**DATA EXCERPTS:**
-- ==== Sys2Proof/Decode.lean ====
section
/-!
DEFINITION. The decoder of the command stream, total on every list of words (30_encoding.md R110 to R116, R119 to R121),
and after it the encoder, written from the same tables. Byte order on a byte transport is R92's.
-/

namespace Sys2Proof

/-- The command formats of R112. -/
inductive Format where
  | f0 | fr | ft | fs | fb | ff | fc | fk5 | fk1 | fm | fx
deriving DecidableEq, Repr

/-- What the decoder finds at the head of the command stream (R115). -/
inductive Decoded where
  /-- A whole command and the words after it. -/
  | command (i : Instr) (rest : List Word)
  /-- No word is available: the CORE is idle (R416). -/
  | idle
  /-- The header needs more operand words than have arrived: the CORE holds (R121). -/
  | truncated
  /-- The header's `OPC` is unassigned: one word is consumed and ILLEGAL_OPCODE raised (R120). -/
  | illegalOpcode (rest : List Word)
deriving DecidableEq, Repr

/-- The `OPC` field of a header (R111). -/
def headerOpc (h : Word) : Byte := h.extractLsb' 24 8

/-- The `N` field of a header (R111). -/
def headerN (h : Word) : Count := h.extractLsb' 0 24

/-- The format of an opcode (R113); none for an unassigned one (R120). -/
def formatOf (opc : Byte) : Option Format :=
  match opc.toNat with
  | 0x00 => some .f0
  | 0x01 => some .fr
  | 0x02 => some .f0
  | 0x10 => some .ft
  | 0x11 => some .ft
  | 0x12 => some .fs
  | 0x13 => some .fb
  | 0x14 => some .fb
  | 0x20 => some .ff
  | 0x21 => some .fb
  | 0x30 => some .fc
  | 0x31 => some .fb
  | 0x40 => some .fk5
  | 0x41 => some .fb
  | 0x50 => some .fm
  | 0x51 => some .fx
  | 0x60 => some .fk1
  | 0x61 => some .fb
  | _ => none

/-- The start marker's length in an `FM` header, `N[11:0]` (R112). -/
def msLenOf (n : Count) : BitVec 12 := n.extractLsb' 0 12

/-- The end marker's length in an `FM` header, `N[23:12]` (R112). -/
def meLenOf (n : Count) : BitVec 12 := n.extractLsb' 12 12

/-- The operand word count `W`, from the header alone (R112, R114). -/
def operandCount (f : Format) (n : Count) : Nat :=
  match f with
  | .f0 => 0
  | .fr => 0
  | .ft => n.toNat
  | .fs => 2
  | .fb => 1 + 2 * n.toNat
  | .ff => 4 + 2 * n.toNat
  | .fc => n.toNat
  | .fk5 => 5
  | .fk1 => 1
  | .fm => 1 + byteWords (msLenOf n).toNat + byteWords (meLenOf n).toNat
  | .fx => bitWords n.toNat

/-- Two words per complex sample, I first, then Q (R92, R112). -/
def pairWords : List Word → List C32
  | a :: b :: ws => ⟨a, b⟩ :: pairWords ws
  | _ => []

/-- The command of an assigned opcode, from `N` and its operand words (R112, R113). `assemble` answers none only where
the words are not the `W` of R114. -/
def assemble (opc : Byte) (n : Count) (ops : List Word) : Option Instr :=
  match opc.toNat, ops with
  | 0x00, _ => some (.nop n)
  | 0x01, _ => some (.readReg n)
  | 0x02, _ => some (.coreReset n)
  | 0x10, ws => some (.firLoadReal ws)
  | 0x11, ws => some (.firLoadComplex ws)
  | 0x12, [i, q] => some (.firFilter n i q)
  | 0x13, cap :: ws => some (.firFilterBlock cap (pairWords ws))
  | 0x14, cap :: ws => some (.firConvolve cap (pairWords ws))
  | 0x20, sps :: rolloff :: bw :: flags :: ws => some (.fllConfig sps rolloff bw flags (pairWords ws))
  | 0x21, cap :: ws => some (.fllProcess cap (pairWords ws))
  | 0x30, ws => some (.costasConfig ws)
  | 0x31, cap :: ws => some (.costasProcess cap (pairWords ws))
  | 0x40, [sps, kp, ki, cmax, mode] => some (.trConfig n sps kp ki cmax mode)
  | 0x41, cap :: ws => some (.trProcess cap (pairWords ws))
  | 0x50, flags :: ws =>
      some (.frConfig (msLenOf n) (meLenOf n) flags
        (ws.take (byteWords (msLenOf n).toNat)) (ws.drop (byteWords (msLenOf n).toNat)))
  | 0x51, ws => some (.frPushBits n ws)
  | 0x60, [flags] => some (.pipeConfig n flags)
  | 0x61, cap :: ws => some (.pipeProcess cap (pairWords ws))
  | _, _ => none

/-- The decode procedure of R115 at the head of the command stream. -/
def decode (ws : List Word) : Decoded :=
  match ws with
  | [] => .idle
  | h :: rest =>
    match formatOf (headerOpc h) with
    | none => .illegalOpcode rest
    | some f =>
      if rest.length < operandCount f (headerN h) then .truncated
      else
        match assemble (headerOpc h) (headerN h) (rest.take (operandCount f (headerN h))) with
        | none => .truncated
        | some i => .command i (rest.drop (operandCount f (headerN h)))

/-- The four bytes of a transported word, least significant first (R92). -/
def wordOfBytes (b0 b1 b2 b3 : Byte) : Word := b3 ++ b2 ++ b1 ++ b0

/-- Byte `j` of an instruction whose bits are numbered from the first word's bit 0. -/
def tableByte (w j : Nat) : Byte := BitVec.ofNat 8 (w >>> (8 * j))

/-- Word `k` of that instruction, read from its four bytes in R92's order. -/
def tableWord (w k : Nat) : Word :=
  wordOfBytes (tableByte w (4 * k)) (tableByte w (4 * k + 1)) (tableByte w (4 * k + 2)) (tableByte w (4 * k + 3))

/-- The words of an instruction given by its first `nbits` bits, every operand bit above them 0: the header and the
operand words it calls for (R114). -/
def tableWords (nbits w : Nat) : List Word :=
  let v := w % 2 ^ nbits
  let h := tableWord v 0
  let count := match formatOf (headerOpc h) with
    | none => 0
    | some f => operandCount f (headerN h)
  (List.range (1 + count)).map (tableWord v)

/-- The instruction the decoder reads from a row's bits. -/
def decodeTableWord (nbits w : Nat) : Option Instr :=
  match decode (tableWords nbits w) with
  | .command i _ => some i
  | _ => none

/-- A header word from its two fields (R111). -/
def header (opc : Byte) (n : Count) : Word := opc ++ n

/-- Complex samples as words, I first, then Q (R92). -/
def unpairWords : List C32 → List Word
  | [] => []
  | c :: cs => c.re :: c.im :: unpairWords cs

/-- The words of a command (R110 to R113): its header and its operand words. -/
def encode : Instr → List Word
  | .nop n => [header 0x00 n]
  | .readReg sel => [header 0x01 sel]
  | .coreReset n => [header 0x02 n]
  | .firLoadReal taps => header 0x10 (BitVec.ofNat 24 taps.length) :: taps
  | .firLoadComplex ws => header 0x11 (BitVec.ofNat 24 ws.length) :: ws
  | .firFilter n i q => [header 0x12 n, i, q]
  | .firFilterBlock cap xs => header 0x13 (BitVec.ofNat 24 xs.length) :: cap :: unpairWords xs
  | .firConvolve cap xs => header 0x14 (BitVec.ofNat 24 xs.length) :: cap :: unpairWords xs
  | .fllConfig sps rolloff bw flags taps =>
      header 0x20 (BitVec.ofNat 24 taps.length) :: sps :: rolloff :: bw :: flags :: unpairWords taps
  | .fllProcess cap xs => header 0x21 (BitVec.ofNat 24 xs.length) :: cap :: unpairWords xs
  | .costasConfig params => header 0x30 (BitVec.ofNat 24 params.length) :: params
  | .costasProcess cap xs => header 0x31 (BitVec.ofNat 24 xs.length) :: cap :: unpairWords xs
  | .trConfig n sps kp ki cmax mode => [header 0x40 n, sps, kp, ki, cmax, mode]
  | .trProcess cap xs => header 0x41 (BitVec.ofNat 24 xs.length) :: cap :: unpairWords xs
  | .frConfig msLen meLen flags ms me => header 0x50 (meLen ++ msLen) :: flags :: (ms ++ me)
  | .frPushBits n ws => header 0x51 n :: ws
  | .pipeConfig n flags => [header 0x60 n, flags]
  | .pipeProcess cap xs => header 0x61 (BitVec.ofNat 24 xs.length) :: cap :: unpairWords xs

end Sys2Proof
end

**EXERCISE AIM:** Respond with a number only: how many lines in the material contain the string "four"?

**RESPONSE:** 2